1. Bagaimana kondisi kesejahteraan subjektif buruh dilihat dari penilaian aspek

kognitif terhadap pengalaman bekerja di PT. Laksana Tekhnik Makmur?

2. Bagaimana kondisi kesejahteraan subjektif buruh dilihat dari penilaian aspek

afektif terhadap pengalaman bekerja di PT. Laksana Tekhnik Makmur?

3. Apa saja faktor-faktor yang memengaruhi kesejahteraan subjektif buruh di PT.

Laksana Tekhnik Makmur?

D. Tujuan Penelitian

Adapun tujuan umum dalam penelitian ini adalah mendeskripsikan fakta

empirik mengenai kesejahteraan subjektif buruh yang bekerja di PT. Laksana

Tekhnik Makmur. Tujuan khusus penelitian ini yaitu mendeskripsikan fakta empirik

mengenai:

1. kondisi kesejahteraan buruh berdasarkan penilaian aspek kognitif.

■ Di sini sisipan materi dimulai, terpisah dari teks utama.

/-! ### modPort -/

@[simp] theorem State.modPort_agenda (s : State) (k : Nat) (f : Port → Port) : (s.modPort k f).agenda = s.agenda := rfl
@[simp] theorem State.modPort_power (s : State) (k : Nat) (f : Port → Port) : (s.modPort k f).power = s.power := rfl
@[simp] theorem State.modPort_cycle (s : State) (k : Nat) (f : Port → Port) : (s.modPort k f).cycle = s.cycle := rfl
@[simp] theorem State.modPort_freeCtr (s : State) (k : Nat) (f : Port → Port) : (s.modPort k f).freeCtr = s.freeCtr := rfl
@[simp] theorem State.modPort_curSeq (s : State) (k : Nat) (f : Port → Port) : (s.modPort k f).curSeq = s.curSeq := rfl
@[simp] theorem State.modPort_curHart (s : State) (k : Nat) (f : Port → Port) : (s.modPort k f).curHart = s.curHart := rfl
@[simp] theorem State.modPort_curReg (s : State) (k : Nat) (f : Port → Port) : (s.modPort k f).curReg = s.curReg := rfl
@[simp] theorem State.modPort_mem (s : State) (k : Nat) (f : Port → Port) : (s.modPort k f).mem = s.mem := rfl
@[simp] theorem State.modPort_fuses (s : State) (k : Nat) (f : Port → Port) : (s.modPort k f).fuses = s.fuses := rfl
@[simp] theorem State.modPort_bootstat (s : State) (k : Nat) (f : Port → Port) : (s.modPort k f).bootstat = s.bootstat := rfl
@[simp] theorem State.modPort_staging (s : State) (k : Nat) (f : Port → Port) : (s.modPort k f).staging = s.staging := rfl
@[simp] theorem State.modPort_lastWin (s : State) (k : Nat) (f : Port → Port) : (s.modPort k f).lastWin = s.lastWin := rfl
@[simp] theorem State.modPort_firmware (s : State) (k : Nat) (f : Port → Port) : (s.modPort k f).firmware = s.firmware := rfl
@[simp] theorem State.modPort_hvImage (s : State) (k : Nat) (f : Port → Port) : (s.modPort k f).hvImage = s.hvImage := rfl
@[simp] theorem State.modPort_vdtab (s : State) (k : Nat) (f : Port → Port) : (s.modPort k f).vdtab = s.vdtab := rfl
@[simp] theorem State.modPort_updBad (s : State) (k : Nat) (f : Port → Port) : (s.modPort k f).updBad = s.updBad := rfl
@[simp] theorem State.modPort_updOffset (s : State) (k : Nat) (f : Port → Port) : (s.modPort k f).updOffset = s.updOffset := rfl
@[simp] theorem State.modPort_updPart (s : State) (k : Nat) (f : Port → Port) : (s.modPort k f).updPart = s.updPart := rfl
@[simp] theorem State.modPort_modErr (s : State) (k : Nat) (f : Port → Port) : (s.modPort k f).modErr = s.modErr := rfl
@[simp] theorem State.modPort_hvq (s : State) (k : Nat) (f : Port → Port) : (s.modPort k f).hvq = s.hvq := rfl
@[simp] theorem State.modPort_mkq (s : State) (k : Nat) (f : Port → Port) : (s.modPort k f).mkq = s.mkq := rfl
@[simp] theorem State.modPort_failed (s : State) (k : Nat) (f : Port → Port) : (s.modPort k f).failed = s.failed := rfl
@[simp] theorem State.modPort_journal (s : State) (k : Nat) (f : Port → Port) : (s.modPort k f).journal = s.journal := rfl
@[simp] theorem State.modPort_journalCap (s : State) (k : Nat) (f : Port → Port) : (s.modPort k f).journalCap = s.journalCap := rfl
@[simp] theorem State.modPort_periodNo (s : State) (k : Nat) (f : Port → Port) : (s.modPort k f).periodNo = s.periodNo := rfl
@[simp] theorem State.modPort_seamFails (s : State) (k : Nat) (f : Port → Port) : (s.modPort k f).seamFails = s.seamFails := rfl
@[simp] theorem State.modPort_seamRetired (s : State) (k : Nat) (f : Port → Port) : (s.modPort k f).seamRetired = s.seamRetired := rfl
@[simp] theorem State.modPort_vfs (s : State) (k : Nat) (f : Port → Port) : (s.modPort k f).vfs = s.vfs := rfl
@[simp] theorem State.modPort_parts (s : State) (k : Nat) (f : Port → Port) : (s.modPort k f).parts = s.parts := rfl
@[simp] theorem State.modPort_regions (s : State) (k : Nat) (f : Port → Port) : (s.modPort k f).regions = s.regions := rfl
@[simp] theorem State.modPort_tiles (s : State) (k : Nat) (f : Port → Port) : (s.modPort k f).tiles = s.tiles := rfl
@[simp] theorem State.modPort_ports (s : State) (k : Nat) (f : Port → Port) : (s.modPort k f).ports = s.ports.put k (f (s.port k)) := rfl
@[simp] theorem State.modPort_harts (s : State) (k : Nat) (f : Port → Port) : (s.modPort k f).harts = s.harts := rfl
@[simp] theorem State.modPort_dies (s : State) (k : Nat) (f : Port → Port) : (s.modPort k f).dies = s.dies := rfl
@[simp] theorem State.modPort_migs (s : State) (k : Nat) (f : Port → Port) : (s.modPort k f).migs = s.migs := rfl
@[simp] theorem State.modPort_rails (s : State) (k : Nat) (f : Port → Port) : (s.modPort k f).rails = s.rails := rfl
@[simp] theorem State.modPort_margins (s : State) (k : Nat) (f : Port → Port) : (s.modPort k f).margins = s.margins := rfl
@[simp] theorem State.modPort_akend (s : State) (k : Nat) (f : Port → Port) : (s.modPort k f).akend = s.akend := rfl
@[simp] theorem State.modPort_podX (s : State) (k : Nat) (f : Port → Port) : (s.modPort k f).podX = s.podX := rfl
@[simp] theorem State.modPort_podY (s : State) (k : Nat) (f : Port → Port) : (s.modPort k f).podY = s.podY := rfl
@[simp] theorem State.modPort_epoch (s : State) (k : Nat) (f : Port → Port) : (s.modPort k f).epoch = s.epoch := rfl
@[simp] theorem State.modPort_best (s : State) (k : Nat) (f : Port → Port) : (s.modPort k f).best = s.best := rfl
@[simp] theorem State.modPort_acks (s : State) (k : Nat) (f : Port → Port) : (s.modPort k f).acks = s.acks := rfl
@[simp] theorem State.modPort_nmod (s : State) (k : Nat) (f : Port → Port) : (s.modPort k f).nmod = s.nmod := rfl
@[simp] theorem State.modPort_leader (s : State) (k : Nat) (f : Port → Port) : (s.modPort k f).leader = s.leader := rfl
@[simp] theorem State.modPort_selfOk (s : State) (k : Nat) (f : Port → Port) : (s.modPort k f).selfOk = s.selfOk := rfl
@[simp] theorem State.modPort_loadedBy (s : State) (k : Nat) (f : Port → Port) : (s.modPort k f).loadedBy = s.loadedBy := rfl
@[simp] theorem State.modPort_outCores (s : State) (k : Nat) (f : Port → Port) : (s.modPort k f).outCores = s.outCores := rfl
@[simp] theorem State.modPort_colls (s : State) (k : Nat) (f : Port → Port) : (s.modPort k f).colls = s.colls := rfl
@[simp] theorem State.modPort_collHead (s : State) (k : Nat) (f : Port → Port) : (s.modPort k f).collHead = s.collHead := rfl
@[simp] theorem State.modPort_lostPeriods (s : State) (k : Nat) (f : Port → Port) : (s.modPort k f).lostPeriods = s.lostPeriods := rfl
@[simp] theorem State.modPort_used (s : State) (k : Nat) (f : Port → Port) : (s.modPort k f).used = s.used := rfl
@[simp] theorem State.modPort_lostGran (s : State) (k : Nat) (f : Port → Port) : (s.modPort k f).lostGran = s.lostGran := rfl
@[simp] theorem State.modPort_saves (s : State) (k : Nat) (f : Port → Port) : (s.modPort k f).saves = s.saves := rfl

/-! ### modHart -/

@[simp] theorem State.modHart_agenda (s : State) (h : Nat) (f : Hart → Hart) : (s.modHart h f).agenda = s.agenda := rfl
@[simp] theorem State.modHart_power (s : State) (h : Nat) (f : Hart → Hart) : (s.modHart h f).power = s.power := rfl
@[simp] theorem State.modHart_cycle (s : State) (h : Nat) (f : Hart → Hart) : (s.modHart h f).cycle = s.cycle := rfl
@[simp] theorem State.modHart_freeCtr (s : State) (h : Nat) (f : Hart → Hart) : (s.modHart h f).freeCtr = s.freeCtr := rfl
@[simp] theorem State.modHart_curSeq (s : State) (h : Nat) (f : Hart → Hart) : (s.modHart h f).curSeq = s.curSeq := rfl
@[simp] theorem State.modHart_curHart (s : State) (h : Nat) (f : Hart → Hart) : (s.modHart h f).curHart = s.curHart := rfl
@[simp] theorem State.modHart_curReg (s : State) (h : Nat) (f : Hart → Hart) : (s.modHart h f).curReg = s.curReg := rfl
@[simp] theorem State.modHart_mem (s : State) (h : Nat) (f : Hart → Hart) : (s.modHart h f).mem = s.mem := rfl
@[simp] theorem State.modHart_fuses (s : State) (h : Nat) (f : Hart → Hart) : (s.modHart h f).fuses = s.fuses := rfl
@[simp] theorem State.modHart_bootstat (s : State) (h : Nat) (f : Hart → Hart) : (s.modHart h f).bootstat = s.bootstat := rfl
@[simp] theorem State.modHart_staging (s : State) (h : Nat) (f : Hart → Hart) : (s.modHart h f).staging = s.staging := rfl
@[simp] theorem State.modHart_lastWin (s : State) (h : Nat) (f : Hart → Hart) : (s.modHart h f).lastWin = s.lastWin := rfl
@[simp] theorem State.modHart_firmware (s : State) (h : Nat) (f : Hart → Hart) : (s.modHart h f).firmware = s.firmware := rfl
@[simp] theorem State.modHart_hvImage (s : State) (h : Nat) (f : Hart → Hart) : (s.modHart h f).hvImage = s.hvImage := rfl
@[simp] theorem State.modHart_vdtab (s : State) (h : Nat) (f : Hart → Hart) : (s.modHart h f).vdtab = s.vdtab := rfl
@[simp] theorem State.modHart_updBad (s : State) (h : Nat) (f : Hart → Hart) : (s.modHart h f).updBad = s.updBad := rfl
@[simp] theorem State.modHart_updOffset (s : State) (h : Nat) (f : Hart → Hart) : (s.modHart h f).updOffset = s.updOffset := rfl
@[simp] theorem State.modHart_updPart (s : State) (h : Nat) (f : Hart → Hart) : (s.modHart h f).updPart = s.updPart := rfl
@[simp] theorem State.modHart_modErr (s : State) (h : Nat) (f : Hart → Hart) : (s.modHart h f).modErr = s.modErr := rfl
@[simp] theorem State.modHart_hvq (s : State) (h : Nat) (f : Hart → Hart) : (s.modHart h f).hvq = s.hvq := rfl
@[simp] theorem State.modHart_mkq (s : State) (h : Nat) (f : Hart → Hart) : (s.modHart h f).mkq = s.mkq := rfl
@[simp] theorem State.modHart_failed (s : State) (h : Nat) (f : Hart → Hart) : (s.modHart h f).failed = s.failed := rfl
@[simp] theorem State.modHart_journal (s : State) (h : Nat) (f : Hart → Hart) : (s.modHart h f).journal = s.journal := rfl
@[simp] theorem State.modHart_journalCap (s : State) (h : Nat) (f : Hart → Hart) : (s.modHart h f).journalCap = s.journalCap := rfl
@[simp] theorem State.modHart_periodNo (s : State) (h : Nat) (f : Hart → Hart) : (s.modHart h f).periodNo = s.periodNo := rfl
@[simp] theorem State.modHart_seamFails (s : State) (h : Nat) (f : Hart → Hart) : (s.modHart h f).seamFails = s.seamFails := rfl
@[simp] theorem State.modHart_seamRetired (s : State) (h : Nat) (f : Hart → Hart) : (s.modHart h f).seamRetired = s.seamRetired := rfl
@[simp] theorem State.modHart_vfs (s : State) (h : Nat) (f : Hart → Hart) : (s.modHart h f).vfs = s.vfs := rfl
@[simp] theorem State.modHart_parts (s : State) (h : Nat) (f : Hart → Hart) : (s.modHart h f).parts = s.parts := rfl
@[simp] theorem State.modHart_regions (s : State) (h : Nat) (f : Hart → Hart) : (s.modHart h f).regions = s.regions := rfl
@[simp] theorem State.modHart_tiles (s : State) (h : Nat) (f : Hart → Hart) : (s.modHart h f).tiles = s.tiles := rfl
@[simp] theorem State.modHart_ports (s : State) (h : Nat) (f : Hart → Hart) : (s.modHart h f).ports = s.ports := rfl
@[simp] theorem State.modHart_harts (s : State) (h : Nat) (f : Hart → Hart) : (s.modHart h f).harts = s.harts.put h (f (s.hart h)) := rfl
@[simp] theorem State.modHart_dies (s : State) (h : Nat) (f : Hart → Hart) : (s.modHart h f).dies = s.dies := rfl
@[simp] theorem State.modHart_migs (s : State) (h : Nat) (f : Hart → Hart) : (s.modHart h f).migs = s.migs := rfl
@[simp] theorem State.modHart_rails (s : State) (h : Nat) (f : Hart → Hart) : (s.modHart h f).rails = s.rails := rfl
@[simp] theorem State.modHart_margins (s : State) (h : Nat) (f : Hart → Hart) : (s.modHart h f).margins = s.margins := rfl
@[simp] theorem State.modHart_akend (s : State) (h : Nat) (f : Hart → Hart) : (s.modHart h f).akend = s.akend := rfl
@[simp] theorem State.modHart_podX (s : State) (h : Nat) (f : Hart → Hart) : (s.modHart h f).podX = s.podX := rfl
@[simp] theorem State.modHart_podY (s : State) (h : Nat) (f : Hart → Hart) : (s.modHart h f).podY = s.podY := rfl
@[simp] theorem State.modHart_epoch (s : State) (h : Nat) (f : Hart → Hart) : (s.modHart h f).epoch = s.epoch := rfl
@[simp] theorem State.modHart_best (s : State) (h : Nat) (f : Hart → Hart) : (s.modHart h f).best = s.best := rfl
@[simp] theorem State.modHart_acks (s : State) (h : Nat) (f : Hart → Hart) : (s.modHart h f).acks = s.acks := rfl
@[simp] theorem State.modHart_nmod (s : State) (h : Nat) (f : Hart → Hart) : (s.modHart h f).nmod = s.nmod := rfl
@[simp] theorem State.modHart_leader (s : State) (h : Nat) (f : Hart → Hart) : (s.modHart h f).leader = s.leader := rfl
@[simp] theorem State.modHart_selfOk (s : State) (h : Nat) (f : Hart → Hart) : (s.modHart h f).selfOk = s.selfOk := rfl
@[simp] theorem State.modHart_loadedBy (s : State) (h : Nat) (f : Hart → Hart) : (s.modHart h f).loadedBy = s.loadedBy := rfl
@[simp] theorem State.modHart_outCores (s : State) (h : Nat) (f : Hart → Hart) : (s.modHart h f).outCores = s.outCores := rfl
@[simp] theorem State.modHart_colls (s : State) (h : Nat) (f : Hart → Hart) : (s.modHart h f).colls = s.colls := rfl
@[simp] theorem State.modHart_collHead (s : State) (h : Nat) (f : Hart → Hart) : (s.modHart h f).collHead = s.collHead := rfl
@[simp] theorem State.modHart_lostPeriods (s : State) (h : Nat) (f : Hart → Hart) : (s.modHart h f).lostPeriods = s.lostPeriods := rfl
@[simp] theorem State.modHart_used (s : State) (h : Nat) (f : Hart → Hart) : (s.modHart h f).used = s.used := rfl
@[simp] theorem State.modHart_lostGran (s : State) (h : Nat) (f : Hart → Hart) : (s.modHart h f).lostGran = s.lostGran := rfl
@[simp] theorem State.modHart_saves (s : State) (h : Nat) (f : Hart → Hart) : (s.modHart h f).saves = s.saves := rfl
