-- ==== Sys2Proof/Laws/PerInstr.lean ====
section
/-! SUPPORT. Facts about each constructor of Instr, one lemma for each: decoding its words gives it back. -/

namespace Sys2Proof.Laws.RoundTrip

/-- Decoding the words of a well-formed instruction, by the agent that fetches them, gives it back; an instruction with no words is
an event or the trap of a fetch (R49-R51, R75-R79, R201). -/
def Statement (i : Instr) : Prop :=
  WellFormed i = true →
    match encode i with
    | [] => isEvent i = true ∨ i = .badpc
    | [x] => decodeSeq x = i ∨ decodeXlan x = some i ∨ decodeStream false x = i
    | [e, x] => decodeStream false e = .cfgEsc 0 ∧ decodeStream true x = i
    | _ => False

theorem of_seq {i : Instr} {x : Word} (he : encode i = [x]) (h : decodeSeq x = i) : Statement i := by
  intro _; rw [he]; exact .inl h
theorem of_xlan {i : Instr} {x : Word} (he : encode i = [x]) (h : decodeXlan x = some i) : Statement i := by
  intro _; rw [he]; exact .inr (.inl h)
theorem of_stream {i : Instr} {x : Word} (he : encode i = [x]) (h : decodeStream false x = i) : Statement i := by
  intro _; rw [he]; exact .inr (.inr h)
theorem of_event {i : Instr} (he : encode i = []) (h : isEvent i = true) : Statement i := by
  intro _; rw [he]; exact .inl h

theorem alu {x : Word} {i : Instr} (h : fOpc x = 0) (hd : decodeAlu x = i) : decodeSeq x = i := by
  unfold decodeSeq; rw [if_pos h, hd]
theorem low {x : Word} {i : Instr} (h0 : fOpc x ≠ 0) (h : fOpc x < 0x18) (hd : decodeLow x = i) : decodeSeq x = i := by
  unfold decodeSeq; rw [if_neg h0, if_pos h, hd]
theorem high {x : Word} {i : Instr} (h : 0x18 ≤ fOpc x) (hd : decodeHigh x = i) : decodeSeq x = i := by
  unfold decodeSeq; rw [if_neg (by omega), if_neg (by omega), hd]
theorem ok {x : Word} {b : Bool} {i j : Instr} (hb : b = true) (h : i = j) : orIlleg x b i = j := by rw [orIlleg, hb, if_pos rfl, h]
theorem okX {x : Word} {b : Bool} {i j : Instr} (hb : b = true) (h : i = j) : orXill x b i = j := by rw [orXill, hb, if_pos rfl, h]
theorem cmd {x : Word} {i : Instr} (hx : x.extractLsb' 24 8 = 0xFF)
    (h : (match (x.extractLsb' 16 8).toNat with
    | 0 => Instr.cfgNop (x.extractLsb' 0 16)
    | 1 => .cfgBegin (x.extractLsb' 0 16)
    | 2 => .cfgEnd (x.extractLsb' 0 16)
    | 3 => .cfgWin (x.extractLsb' 0 16)
    | 4 => .cfgHi (x.extractLsb' 0 16)
    | 5 => .cfgSect (x.extractLsb' 0 16)
    | 6 => .cfgEsc (x.extractLsb' 0 16)
    | 7 => .cfgZwin (x.extractLsb' 0 16)
    | _ => .badcmd x) = i) : decodeStream false x = i := by
  unfold decodeStream; simp only [Bool.false_eq_true, if_false]; rw [if_pos hx]; exact h
theorem custom0 {x : Word} {i : Instr} (h : x.extractLsb' 0 7 = 0b0001011) (hd : decodeCustom0 x = i) : decodeXlan x = some i := by
  unfold decodeXlan; rw [if_pos h, hd]
theorem custom1 {x : Word} {i : Instr} (h : x.extractLsb' 0 7 = 0b0101011) (hd : decodeCustom1 x = i) : decodeXlan x = some i := by
  unfold decodeXlan; rw [if_neg (by rw [h]; decide), if_pos h, hd]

2. kondisi kesejahteraan buruh berdasarkan penilaian aspek afektif.

3. faktor-faktor yang memengaruhi kesejahteraan subjektif buruh.


E. Manfaat Penelitian

Penelitian ini memiliki manfaat baik secara teoretis maupun praktis. Manfaat

secara teoretis yang didapatkan dari penelitian ini adalah sebagai berikut:

1. memperluas bidang kajian mengenai buruh yang difokuskan pada kesejahteraan

untuk mengembangkan wawasan di bidang psikologi industri.

2. bagi peneliti selanjutnya hasil penelitian ini dapat dijadikan acuan untuk

mengembangkan penelitian tentang kesejahteraan subjektif. Lebih baik lagi

peneliti selanjutnya dapat menyusun program pengembangan menuju sumber

daya manusia yang sejahtera.

Adapun manfaat praktis dari penelitian bagi perusahaan yaitu data dalam

penelitian ini dapat digunakan sebagai bahan acuan untuk lebih memperhatikan

kebutuhan buruh di lingkungan pabrik dan kesejahteraan buruh terutama untuk

menyusun kebijakan kerja seperti upah, jam kerja, dan jaminan sosial serta dapat

memberikan pemeliharaan dan pengembangan sumber daya manusia secara adil.